### TASK GOAL
Reproduce the listing below exactly, from its first line down to and including the line with "R113 is the".

### EXCERPTED RECORDS

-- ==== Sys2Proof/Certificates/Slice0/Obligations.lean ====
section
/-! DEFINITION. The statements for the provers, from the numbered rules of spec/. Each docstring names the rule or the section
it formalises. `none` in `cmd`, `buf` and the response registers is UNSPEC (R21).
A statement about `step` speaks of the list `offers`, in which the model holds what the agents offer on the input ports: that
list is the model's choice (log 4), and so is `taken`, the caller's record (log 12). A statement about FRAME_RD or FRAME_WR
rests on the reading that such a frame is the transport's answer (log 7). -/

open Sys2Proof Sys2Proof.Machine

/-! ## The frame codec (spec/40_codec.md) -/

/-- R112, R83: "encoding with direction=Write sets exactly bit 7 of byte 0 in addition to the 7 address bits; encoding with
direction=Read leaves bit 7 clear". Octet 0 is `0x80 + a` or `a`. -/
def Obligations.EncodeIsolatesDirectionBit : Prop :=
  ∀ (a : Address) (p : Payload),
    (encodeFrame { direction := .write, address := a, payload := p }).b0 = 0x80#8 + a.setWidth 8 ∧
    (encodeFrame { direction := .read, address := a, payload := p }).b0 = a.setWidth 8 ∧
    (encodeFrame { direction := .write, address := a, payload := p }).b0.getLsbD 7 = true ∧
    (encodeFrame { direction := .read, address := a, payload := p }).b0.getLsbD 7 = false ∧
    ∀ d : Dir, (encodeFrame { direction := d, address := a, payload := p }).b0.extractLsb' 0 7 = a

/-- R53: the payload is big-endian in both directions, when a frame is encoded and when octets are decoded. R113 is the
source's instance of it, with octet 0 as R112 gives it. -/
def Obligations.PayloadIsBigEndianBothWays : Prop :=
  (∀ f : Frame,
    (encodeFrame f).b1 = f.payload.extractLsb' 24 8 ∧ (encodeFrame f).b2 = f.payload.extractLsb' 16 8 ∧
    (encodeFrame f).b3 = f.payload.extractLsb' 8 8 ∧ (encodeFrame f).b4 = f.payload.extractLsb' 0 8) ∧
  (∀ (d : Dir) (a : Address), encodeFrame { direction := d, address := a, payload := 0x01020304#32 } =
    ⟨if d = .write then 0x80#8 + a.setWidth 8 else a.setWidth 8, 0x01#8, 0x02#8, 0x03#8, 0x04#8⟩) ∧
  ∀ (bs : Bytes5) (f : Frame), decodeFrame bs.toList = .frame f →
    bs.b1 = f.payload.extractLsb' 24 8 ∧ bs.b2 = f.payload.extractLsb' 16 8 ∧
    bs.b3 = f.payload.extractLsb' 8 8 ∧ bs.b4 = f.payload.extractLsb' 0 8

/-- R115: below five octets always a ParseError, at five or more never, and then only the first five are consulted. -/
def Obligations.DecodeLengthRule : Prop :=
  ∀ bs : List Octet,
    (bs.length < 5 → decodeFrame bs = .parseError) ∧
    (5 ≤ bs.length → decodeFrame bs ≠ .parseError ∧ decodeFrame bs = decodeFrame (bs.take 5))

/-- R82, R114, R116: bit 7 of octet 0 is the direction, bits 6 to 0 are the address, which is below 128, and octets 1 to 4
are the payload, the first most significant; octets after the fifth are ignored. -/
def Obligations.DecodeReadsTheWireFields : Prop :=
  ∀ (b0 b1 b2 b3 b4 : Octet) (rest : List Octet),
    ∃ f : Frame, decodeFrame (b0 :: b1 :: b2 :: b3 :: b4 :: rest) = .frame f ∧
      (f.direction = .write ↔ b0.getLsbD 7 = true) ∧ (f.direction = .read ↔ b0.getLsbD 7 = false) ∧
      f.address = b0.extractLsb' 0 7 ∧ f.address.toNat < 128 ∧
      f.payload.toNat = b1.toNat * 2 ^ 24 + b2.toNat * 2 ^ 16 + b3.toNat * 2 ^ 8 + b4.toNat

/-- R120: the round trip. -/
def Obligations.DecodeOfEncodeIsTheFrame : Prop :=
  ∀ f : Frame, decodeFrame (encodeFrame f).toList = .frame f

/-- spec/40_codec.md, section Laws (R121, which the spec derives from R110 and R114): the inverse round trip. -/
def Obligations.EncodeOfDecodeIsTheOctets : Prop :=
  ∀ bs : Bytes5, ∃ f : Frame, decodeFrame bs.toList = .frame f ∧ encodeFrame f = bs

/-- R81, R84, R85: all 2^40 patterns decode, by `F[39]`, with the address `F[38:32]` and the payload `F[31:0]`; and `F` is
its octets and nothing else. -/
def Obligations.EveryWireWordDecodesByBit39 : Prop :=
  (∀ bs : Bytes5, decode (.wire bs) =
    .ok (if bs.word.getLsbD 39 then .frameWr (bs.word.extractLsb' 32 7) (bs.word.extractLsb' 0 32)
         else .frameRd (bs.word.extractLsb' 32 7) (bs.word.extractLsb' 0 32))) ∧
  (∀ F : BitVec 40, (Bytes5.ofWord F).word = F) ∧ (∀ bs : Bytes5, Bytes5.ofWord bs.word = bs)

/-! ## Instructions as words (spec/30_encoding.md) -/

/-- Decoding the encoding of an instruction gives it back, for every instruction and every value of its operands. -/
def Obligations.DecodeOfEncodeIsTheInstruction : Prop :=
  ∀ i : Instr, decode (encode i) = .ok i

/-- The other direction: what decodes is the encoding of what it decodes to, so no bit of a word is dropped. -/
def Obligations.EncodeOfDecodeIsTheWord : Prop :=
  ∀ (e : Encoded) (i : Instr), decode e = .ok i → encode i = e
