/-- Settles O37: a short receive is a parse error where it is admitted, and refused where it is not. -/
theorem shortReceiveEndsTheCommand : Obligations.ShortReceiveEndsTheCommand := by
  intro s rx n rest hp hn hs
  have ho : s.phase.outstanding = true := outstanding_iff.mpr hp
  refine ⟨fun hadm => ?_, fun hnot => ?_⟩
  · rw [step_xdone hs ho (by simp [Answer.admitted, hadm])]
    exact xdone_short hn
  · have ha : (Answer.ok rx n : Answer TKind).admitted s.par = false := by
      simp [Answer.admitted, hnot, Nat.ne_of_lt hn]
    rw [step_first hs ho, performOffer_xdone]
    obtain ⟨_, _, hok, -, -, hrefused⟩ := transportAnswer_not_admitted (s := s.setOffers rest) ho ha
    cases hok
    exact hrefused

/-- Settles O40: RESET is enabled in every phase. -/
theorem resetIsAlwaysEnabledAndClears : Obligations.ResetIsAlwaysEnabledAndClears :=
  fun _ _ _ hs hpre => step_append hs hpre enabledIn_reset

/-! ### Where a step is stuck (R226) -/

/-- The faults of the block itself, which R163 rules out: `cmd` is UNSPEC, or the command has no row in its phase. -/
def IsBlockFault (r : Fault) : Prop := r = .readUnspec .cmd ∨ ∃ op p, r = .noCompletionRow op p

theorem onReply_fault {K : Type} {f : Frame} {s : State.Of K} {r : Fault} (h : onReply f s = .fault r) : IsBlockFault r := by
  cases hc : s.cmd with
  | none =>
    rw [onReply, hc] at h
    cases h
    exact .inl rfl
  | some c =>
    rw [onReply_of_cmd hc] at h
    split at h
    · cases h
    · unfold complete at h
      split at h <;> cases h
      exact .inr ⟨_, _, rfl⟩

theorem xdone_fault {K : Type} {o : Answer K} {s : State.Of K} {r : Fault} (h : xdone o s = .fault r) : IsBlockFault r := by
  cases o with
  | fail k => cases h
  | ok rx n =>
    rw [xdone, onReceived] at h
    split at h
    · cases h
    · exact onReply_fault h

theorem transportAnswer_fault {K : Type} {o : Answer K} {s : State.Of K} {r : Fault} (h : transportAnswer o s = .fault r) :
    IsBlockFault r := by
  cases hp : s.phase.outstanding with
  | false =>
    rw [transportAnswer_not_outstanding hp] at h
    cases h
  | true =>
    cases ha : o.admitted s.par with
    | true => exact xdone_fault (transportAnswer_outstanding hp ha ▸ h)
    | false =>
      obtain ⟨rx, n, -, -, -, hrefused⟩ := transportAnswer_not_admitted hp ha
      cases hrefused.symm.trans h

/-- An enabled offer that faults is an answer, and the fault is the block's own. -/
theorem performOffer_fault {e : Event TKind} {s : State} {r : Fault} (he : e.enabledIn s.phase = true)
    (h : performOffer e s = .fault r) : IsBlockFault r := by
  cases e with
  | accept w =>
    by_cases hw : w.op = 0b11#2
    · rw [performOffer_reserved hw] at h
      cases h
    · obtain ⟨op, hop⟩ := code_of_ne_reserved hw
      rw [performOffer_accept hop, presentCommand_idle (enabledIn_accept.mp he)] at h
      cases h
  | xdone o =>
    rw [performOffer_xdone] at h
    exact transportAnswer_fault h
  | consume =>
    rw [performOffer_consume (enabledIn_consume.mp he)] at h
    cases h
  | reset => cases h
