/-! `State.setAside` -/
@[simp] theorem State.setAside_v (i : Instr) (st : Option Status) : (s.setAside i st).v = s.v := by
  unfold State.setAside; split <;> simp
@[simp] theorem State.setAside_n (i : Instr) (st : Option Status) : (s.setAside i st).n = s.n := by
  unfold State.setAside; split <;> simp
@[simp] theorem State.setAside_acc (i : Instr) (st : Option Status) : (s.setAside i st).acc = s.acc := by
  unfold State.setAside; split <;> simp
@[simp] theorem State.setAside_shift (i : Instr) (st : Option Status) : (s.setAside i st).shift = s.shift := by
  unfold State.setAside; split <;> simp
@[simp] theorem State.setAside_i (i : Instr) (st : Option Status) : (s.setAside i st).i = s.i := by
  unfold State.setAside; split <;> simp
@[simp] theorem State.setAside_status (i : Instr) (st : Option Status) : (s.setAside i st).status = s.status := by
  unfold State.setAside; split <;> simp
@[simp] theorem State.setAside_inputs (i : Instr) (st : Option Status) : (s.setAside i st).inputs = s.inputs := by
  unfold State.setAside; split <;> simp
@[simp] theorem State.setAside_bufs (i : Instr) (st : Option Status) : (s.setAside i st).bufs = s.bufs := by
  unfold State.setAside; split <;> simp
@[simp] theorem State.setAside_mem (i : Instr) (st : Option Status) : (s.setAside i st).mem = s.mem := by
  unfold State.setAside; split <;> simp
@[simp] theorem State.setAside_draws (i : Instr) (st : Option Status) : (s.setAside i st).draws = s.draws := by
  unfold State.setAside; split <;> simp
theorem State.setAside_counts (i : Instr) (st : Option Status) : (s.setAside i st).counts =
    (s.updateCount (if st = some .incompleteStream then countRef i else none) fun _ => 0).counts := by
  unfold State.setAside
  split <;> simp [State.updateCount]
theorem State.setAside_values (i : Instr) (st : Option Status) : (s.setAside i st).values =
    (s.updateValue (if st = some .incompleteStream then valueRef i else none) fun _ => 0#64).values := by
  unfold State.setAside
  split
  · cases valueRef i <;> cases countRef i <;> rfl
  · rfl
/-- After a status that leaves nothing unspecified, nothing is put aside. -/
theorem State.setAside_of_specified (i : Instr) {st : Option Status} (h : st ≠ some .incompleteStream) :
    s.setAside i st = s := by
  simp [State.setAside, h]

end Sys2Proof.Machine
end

### TASK OUTPUT
-- ==== Sys2Proof/Certificates/Slice0/Obligations.lean ====
section
/-! DEFINITION. The statements for the provers, from the numbered rules of spec/. Each docstring names the rule or the section
it formalises. `none` in `cmd`, `buf` and the response registers is UNSPEC (R21).
A statement about `step` speaks of the list `offers`, in which the model holds what the agents offer on the input ports: that
list is the model's choice (log 4), and so is `taken`, the caller's record (log 12). A statement about FRAME_RD or FRAME_WR
rests on the reading that such a frame is the transport's answer (log 7). -/

open Sys2Proof Sys2Proof.Machine

/-! ## The frame codec (spec/40_codec.md) -/

/-- R112, R83: "encoding with direction=Write sets exactly bit 7 of byte 0 in addition to the 7 address bits; encoding with
direction=Read leaves bit 7 clear". Octet 0 is `0x80 + a` or `a`. -/
def Obligations.EncodeIsolatesDirectionBit : Prop :=
  ∀ (a : Address) (p : Payload),
    (encodeFrame { direction := .write, address := a, payload := p }).b0 = 0x80#8 + a.setWidth 8 ∧
    (encodeFrame { direction := .read, address := a, payload := p }).b0 = a.setWidth 8 ∧
    (encodeFrame { direction := .write, address := a, payload := p }).b0.getLsbD 7 = true ∧
    (encodeFrame { direction := .read, address := a, payload := p }).b0.getLsbD 7 = false ∧
    ∀ d : Dir, (encodeFrame { direction := d, address := a, payload := p }).b0.extractLsb' 0 7 = a

/-- R53: the payload is big-endian in both directions, when a frame is encoded and when octets are decoded. R113 is the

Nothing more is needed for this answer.